Saved entries
*** Block opens ***
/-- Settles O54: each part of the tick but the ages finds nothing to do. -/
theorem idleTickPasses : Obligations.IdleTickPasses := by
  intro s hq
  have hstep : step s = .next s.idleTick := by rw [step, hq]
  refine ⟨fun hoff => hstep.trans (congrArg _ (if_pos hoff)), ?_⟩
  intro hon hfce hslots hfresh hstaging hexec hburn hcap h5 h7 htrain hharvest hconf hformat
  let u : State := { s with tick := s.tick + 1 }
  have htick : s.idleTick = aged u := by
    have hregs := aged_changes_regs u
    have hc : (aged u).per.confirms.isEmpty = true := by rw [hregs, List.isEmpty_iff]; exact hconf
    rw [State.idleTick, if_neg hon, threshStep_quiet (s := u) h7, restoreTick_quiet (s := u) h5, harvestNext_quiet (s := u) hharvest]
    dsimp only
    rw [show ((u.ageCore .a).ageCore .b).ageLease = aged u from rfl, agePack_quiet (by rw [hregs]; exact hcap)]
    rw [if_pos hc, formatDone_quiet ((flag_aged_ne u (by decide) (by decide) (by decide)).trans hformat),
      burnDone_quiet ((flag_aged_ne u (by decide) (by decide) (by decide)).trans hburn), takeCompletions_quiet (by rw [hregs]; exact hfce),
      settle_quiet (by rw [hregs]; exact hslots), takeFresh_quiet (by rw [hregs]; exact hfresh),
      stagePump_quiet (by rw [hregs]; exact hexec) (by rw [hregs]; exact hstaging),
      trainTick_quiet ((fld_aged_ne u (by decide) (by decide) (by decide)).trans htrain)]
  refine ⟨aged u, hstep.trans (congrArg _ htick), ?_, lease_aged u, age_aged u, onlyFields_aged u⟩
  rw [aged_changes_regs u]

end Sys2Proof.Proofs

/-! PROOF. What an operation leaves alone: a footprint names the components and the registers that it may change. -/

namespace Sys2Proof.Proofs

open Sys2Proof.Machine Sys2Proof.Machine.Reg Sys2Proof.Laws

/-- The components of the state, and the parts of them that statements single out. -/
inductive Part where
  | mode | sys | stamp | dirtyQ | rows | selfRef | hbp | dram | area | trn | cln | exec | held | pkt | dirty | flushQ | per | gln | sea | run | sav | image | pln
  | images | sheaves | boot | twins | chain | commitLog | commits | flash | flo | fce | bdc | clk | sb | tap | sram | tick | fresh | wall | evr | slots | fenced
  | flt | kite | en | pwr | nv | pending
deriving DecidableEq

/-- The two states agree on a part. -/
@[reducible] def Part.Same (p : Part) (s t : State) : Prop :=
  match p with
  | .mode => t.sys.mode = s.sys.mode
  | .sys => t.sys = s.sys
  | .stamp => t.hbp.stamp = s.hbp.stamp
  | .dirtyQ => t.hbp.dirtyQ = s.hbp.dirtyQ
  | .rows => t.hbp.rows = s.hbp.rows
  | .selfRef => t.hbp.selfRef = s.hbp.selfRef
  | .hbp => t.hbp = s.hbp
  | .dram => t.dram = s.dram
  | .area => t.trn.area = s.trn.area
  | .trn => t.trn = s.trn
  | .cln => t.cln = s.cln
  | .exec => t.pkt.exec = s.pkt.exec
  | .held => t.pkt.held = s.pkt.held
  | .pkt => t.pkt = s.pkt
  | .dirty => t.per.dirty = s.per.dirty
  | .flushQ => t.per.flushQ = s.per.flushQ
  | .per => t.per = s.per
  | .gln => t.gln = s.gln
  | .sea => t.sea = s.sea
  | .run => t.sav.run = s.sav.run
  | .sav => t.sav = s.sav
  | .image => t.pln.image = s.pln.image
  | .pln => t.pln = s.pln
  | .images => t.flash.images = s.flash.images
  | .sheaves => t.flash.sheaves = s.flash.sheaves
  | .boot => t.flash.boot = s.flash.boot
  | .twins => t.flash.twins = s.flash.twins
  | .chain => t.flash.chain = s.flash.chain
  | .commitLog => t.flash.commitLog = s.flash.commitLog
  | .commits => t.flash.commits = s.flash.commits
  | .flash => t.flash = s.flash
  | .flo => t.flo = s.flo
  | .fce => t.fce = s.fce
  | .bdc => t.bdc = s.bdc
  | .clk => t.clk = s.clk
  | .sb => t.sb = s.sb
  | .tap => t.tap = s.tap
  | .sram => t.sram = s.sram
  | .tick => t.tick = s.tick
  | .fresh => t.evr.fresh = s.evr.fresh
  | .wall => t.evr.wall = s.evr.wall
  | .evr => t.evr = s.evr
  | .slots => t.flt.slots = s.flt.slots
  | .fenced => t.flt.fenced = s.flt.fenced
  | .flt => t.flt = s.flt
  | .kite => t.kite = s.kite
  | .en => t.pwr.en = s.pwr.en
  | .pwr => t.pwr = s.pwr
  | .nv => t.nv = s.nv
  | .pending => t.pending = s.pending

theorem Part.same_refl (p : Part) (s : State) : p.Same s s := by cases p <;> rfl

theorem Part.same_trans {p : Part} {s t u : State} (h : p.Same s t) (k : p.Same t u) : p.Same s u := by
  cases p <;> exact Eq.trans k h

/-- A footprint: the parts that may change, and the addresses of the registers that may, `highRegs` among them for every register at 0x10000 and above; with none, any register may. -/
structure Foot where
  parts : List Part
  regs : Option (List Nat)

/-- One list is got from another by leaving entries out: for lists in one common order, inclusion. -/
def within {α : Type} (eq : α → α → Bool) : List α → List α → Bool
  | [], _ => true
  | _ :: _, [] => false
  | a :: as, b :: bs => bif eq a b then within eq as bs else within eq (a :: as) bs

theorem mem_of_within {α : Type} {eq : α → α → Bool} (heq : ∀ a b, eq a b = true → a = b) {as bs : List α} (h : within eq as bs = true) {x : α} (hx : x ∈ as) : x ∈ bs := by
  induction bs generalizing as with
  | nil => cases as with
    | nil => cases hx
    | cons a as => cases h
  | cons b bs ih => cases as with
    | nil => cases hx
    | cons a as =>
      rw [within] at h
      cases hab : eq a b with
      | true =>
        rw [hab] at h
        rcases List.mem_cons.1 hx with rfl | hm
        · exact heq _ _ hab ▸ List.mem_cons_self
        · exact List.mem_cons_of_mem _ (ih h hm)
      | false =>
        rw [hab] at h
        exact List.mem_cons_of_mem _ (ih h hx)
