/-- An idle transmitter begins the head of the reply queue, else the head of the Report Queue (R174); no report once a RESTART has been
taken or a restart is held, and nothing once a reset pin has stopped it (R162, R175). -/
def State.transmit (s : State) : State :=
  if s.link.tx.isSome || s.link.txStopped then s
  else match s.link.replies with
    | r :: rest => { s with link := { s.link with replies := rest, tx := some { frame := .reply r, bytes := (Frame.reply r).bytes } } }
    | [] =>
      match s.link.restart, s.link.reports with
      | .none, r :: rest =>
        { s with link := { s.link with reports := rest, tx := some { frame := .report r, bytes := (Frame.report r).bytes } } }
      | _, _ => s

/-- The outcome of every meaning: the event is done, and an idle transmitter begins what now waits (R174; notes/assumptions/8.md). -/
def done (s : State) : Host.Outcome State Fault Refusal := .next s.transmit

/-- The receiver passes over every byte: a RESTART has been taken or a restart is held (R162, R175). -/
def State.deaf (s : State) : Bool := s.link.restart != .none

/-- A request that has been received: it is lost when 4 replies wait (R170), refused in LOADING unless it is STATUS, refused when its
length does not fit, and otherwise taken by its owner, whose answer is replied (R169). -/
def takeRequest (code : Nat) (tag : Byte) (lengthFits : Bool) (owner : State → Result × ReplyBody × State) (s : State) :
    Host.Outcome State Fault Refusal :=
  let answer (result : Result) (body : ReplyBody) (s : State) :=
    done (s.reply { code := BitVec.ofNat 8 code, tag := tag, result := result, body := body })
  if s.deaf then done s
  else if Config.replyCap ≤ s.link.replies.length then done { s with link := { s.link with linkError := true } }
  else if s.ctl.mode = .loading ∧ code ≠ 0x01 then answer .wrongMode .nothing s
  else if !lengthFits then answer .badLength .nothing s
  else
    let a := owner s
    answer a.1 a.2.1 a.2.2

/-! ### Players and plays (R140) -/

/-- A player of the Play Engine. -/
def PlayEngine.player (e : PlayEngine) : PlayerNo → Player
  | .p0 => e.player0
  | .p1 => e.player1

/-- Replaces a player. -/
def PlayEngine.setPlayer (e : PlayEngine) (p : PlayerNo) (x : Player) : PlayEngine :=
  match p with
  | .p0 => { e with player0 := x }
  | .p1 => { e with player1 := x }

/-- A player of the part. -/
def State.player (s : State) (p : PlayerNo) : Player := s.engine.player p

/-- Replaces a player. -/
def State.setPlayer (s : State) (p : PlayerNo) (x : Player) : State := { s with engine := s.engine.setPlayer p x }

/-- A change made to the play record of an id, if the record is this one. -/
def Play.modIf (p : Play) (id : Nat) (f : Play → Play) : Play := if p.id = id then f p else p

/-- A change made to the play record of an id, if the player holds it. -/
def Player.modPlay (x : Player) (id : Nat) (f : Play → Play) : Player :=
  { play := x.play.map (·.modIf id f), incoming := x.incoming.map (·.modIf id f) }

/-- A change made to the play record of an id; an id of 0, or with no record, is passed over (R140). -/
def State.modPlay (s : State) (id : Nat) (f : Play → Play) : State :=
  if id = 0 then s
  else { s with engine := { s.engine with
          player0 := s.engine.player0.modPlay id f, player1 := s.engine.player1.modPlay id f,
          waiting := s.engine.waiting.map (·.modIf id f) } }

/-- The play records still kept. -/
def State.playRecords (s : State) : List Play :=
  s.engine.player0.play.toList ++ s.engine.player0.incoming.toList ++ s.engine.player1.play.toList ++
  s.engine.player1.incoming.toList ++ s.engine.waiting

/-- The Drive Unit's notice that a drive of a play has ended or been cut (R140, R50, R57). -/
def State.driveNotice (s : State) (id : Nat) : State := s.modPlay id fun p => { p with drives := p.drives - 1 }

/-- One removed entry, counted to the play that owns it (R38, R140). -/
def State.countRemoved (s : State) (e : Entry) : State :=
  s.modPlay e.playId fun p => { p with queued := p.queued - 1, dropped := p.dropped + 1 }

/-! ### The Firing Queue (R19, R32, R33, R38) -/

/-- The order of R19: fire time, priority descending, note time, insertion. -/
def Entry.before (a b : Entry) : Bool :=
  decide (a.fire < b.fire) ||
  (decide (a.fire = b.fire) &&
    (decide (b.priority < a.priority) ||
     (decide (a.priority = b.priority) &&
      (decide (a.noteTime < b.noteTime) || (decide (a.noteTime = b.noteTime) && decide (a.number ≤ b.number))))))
*** Block closes ***
*** Block opens ***
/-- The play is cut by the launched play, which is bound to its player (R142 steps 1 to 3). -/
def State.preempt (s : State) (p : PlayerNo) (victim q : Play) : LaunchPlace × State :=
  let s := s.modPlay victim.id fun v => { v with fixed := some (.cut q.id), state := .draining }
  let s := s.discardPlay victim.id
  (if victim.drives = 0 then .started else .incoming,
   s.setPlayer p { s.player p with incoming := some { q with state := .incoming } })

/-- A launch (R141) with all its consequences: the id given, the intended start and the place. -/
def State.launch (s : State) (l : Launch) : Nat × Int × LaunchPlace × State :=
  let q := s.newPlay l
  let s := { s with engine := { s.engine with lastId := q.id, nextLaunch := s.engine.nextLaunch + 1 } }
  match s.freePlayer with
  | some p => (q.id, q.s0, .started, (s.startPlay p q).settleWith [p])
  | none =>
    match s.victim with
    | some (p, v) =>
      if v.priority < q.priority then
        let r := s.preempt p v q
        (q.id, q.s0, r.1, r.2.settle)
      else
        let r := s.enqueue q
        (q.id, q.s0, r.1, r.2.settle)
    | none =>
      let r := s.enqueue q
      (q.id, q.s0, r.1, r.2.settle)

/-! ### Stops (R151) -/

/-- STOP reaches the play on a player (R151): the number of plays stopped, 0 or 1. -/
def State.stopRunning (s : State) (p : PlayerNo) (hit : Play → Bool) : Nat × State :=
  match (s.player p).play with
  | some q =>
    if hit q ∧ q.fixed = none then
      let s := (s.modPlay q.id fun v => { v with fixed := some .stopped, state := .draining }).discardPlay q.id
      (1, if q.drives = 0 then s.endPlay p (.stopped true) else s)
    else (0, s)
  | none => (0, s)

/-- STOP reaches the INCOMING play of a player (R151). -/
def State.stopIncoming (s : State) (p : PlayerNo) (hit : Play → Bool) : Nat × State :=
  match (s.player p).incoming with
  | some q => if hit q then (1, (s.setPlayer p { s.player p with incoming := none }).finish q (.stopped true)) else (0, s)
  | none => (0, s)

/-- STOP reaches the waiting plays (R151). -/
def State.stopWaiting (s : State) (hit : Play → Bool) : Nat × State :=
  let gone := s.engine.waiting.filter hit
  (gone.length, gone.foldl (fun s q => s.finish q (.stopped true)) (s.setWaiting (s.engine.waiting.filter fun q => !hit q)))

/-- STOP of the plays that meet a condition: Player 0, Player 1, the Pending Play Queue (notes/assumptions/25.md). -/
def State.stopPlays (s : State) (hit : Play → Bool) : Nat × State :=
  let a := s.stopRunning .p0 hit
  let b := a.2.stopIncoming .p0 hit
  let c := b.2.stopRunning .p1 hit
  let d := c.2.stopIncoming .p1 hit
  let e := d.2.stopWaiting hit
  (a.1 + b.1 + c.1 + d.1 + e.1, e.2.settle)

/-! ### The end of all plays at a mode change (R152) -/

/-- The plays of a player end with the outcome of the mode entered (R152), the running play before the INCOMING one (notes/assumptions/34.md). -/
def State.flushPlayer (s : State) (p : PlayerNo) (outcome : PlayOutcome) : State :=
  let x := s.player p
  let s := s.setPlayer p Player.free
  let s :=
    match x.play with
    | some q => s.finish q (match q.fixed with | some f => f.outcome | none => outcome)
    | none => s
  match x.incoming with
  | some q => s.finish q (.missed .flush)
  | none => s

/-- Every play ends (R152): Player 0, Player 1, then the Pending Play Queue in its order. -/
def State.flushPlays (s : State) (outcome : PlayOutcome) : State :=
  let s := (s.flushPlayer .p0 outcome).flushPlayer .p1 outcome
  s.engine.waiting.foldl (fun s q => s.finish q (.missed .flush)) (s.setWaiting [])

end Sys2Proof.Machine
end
*** Block closes ***
*** Block opens ***
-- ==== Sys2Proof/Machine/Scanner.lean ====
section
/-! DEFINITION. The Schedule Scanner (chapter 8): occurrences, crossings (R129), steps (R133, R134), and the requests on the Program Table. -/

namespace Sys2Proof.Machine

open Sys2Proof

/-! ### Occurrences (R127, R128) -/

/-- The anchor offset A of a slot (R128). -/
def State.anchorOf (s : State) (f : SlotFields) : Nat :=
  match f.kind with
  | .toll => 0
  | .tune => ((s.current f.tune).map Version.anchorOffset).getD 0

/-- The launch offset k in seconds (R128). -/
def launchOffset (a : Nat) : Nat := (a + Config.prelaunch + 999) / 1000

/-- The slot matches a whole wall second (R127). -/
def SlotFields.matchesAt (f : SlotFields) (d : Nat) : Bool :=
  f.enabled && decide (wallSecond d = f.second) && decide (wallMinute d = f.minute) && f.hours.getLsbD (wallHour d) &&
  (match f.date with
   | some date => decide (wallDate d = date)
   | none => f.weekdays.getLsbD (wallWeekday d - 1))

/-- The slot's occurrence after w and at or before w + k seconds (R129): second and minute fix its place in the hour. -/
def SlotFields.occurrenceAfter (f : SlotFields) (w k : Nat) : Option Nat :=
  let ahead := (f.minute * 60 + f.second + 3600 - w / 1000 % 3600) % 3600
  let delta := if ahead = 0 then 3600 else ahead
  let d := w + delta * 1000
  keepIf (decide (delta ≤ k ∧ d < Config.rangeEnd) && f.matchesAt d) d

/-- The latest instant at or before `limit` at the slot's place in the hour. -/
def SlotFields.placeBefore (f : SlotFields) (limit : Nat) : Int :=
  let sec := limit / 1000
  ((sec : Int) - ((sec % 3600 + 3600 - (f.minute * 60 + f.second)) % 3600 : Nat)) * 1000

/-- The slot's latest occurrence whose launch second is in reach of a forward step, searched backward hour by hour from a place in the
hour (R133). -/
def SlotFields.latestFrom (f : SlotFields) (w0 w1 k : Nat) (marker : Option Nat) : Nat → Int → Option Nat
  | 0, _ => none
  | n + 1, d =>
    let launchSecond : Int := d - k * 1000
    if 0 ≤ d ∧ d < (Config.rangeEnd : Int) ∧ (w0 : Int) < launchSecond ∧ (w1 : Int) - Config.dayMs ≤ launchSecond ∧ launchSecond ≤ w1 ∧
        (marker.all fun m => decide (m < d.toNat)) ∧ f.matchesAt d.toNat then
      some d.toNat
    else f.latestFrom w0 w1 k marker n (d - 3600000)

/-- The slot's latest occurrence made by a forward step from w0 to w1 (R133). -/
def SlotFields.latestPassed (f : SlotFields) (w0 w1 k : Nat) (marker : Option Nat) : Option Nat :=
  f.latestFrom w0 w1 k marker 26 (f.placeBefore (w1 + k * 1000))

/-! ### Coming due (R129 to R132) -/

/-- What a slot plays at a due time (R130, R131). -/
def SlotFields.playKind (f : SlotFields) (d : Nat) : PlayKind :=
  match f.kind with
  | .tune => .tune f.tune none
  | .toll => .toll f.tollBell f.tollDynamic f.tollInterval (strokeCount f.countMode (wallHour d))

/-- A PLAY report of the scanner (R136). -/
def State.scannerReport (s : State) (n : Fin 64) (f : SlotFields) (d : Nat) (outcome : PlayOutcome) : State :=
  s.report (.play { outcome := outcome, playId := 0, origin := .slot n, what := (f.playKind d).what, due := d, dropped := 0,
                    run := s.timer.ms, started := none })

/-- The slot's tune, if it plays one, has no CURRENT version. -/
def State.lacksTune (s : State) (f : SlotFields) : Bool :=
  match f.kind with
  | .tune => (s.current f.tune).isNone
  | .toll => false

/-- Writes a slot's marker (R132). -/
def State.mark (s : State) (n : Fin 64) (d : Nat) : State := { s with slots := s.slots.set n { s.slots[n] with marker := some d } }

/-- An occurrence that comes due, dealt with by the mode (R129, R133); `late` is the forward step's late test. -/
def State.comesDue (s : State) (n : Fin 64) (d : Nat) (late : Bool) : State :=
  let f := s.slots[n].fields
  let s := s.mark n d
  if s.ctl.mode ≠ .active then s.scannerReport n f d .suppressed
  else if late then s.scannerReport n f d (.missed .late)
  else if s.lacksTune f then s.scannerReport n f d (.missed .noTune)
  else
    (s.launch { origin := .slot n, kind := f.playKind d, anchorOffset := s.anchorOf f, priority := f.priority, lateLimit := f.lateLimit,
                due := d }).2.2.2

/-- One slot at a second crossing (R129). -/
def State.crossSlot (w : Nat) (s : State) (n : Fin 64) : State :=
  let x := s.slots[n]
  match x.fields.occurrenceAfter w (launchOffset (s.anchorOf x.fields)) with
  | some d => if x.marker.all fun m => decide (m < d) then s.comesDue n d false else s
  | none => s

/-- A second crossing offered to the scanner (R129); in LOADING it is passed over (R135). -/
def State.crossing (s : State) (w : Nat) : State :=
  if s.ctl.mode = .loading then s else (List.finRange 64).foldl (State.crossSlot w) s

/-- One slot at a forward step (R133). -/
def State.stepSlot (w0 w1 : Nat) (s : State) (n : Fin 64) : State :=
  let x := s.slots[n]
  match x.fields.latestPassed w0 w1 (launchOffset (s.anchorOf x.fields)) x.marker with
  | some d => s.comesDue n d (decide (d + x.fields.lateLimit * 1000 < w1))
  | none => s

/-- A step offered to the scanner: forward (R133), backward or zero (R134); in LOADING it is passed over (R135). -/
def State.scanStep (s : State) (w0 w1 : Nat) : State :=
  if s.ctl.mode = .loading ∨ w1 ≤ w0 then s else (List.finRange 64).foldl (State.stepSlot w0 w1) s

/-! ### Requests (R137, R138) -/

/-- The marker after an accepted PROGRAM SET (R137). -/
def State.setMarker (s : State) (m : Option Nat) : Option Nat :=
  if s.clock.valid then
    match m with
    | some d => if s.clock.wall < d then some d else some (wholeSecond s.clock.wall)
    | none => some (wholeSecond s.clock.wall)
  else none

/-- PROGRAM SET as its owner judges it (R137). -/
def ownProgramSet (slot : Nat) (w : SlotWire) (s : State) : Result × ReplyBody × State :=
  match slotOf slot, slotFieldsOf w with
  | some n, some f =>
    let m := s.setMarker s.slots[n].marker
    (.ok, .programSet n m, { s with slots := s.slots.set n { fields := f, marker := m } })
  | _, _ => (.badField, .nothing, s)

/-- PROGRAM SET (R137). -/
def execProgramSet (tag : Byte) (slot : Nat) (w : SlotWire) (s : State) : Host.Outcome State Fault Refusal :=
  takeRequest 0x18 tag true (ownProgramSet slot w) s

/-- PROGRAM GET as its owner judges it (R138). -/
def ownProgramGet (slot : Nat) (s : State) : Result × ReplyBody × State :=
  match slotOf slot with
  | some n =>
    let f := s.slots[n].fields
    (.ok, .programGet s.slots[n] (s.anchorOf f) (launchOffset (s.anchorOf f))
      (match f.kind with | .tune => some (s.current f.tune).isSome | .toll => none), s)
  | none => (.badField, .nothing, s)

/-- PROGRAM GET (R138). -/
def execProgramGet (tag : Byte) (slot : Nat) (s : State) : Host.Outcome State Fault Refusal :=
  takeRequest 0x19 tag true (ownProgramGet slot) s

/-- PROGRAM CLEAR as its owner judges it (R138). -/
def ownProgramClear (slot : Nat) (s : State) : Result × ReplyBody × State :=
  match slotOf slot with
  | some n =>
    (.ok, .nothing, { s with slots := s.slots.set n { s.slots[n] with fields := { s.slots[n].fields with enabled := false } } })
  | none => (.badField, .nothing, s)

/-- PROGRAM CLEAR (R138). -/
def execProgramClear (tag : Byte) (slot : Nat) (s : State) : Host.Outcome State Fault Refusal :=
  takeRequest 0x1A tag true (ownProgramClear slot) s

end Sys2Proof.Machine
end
*** Block closes ***
# Prompt
From the records above, reproduce exactly the lines from the one with "t.flt.fenced = s.flt.fenced" to the one with "cases p <;> exact Eq.trans k h", both included, and no others.

# Result below
  | .fenced => t.flt.fenced = s.flt.fenced
  | .flt => t.flt = s.flt
  | .kite => t.kite = s.kite
  | .en => t.pwr.en = s.pwr.en
  | .pwr => t.pwr = s.pwr
  | .nv => t.nv = s.nv
  | .pending => t.pending = s.pending

theorem Part.same_refl (p : Part) (s : State) : p.Same s s := by cases p <;> rfl

theorem Part.same_trans {p : Part} {s t u : State} (h : p.Same s t) (k : p.Same t u) : p.Same s u := by
  cases p <;> exact Eq.trans k h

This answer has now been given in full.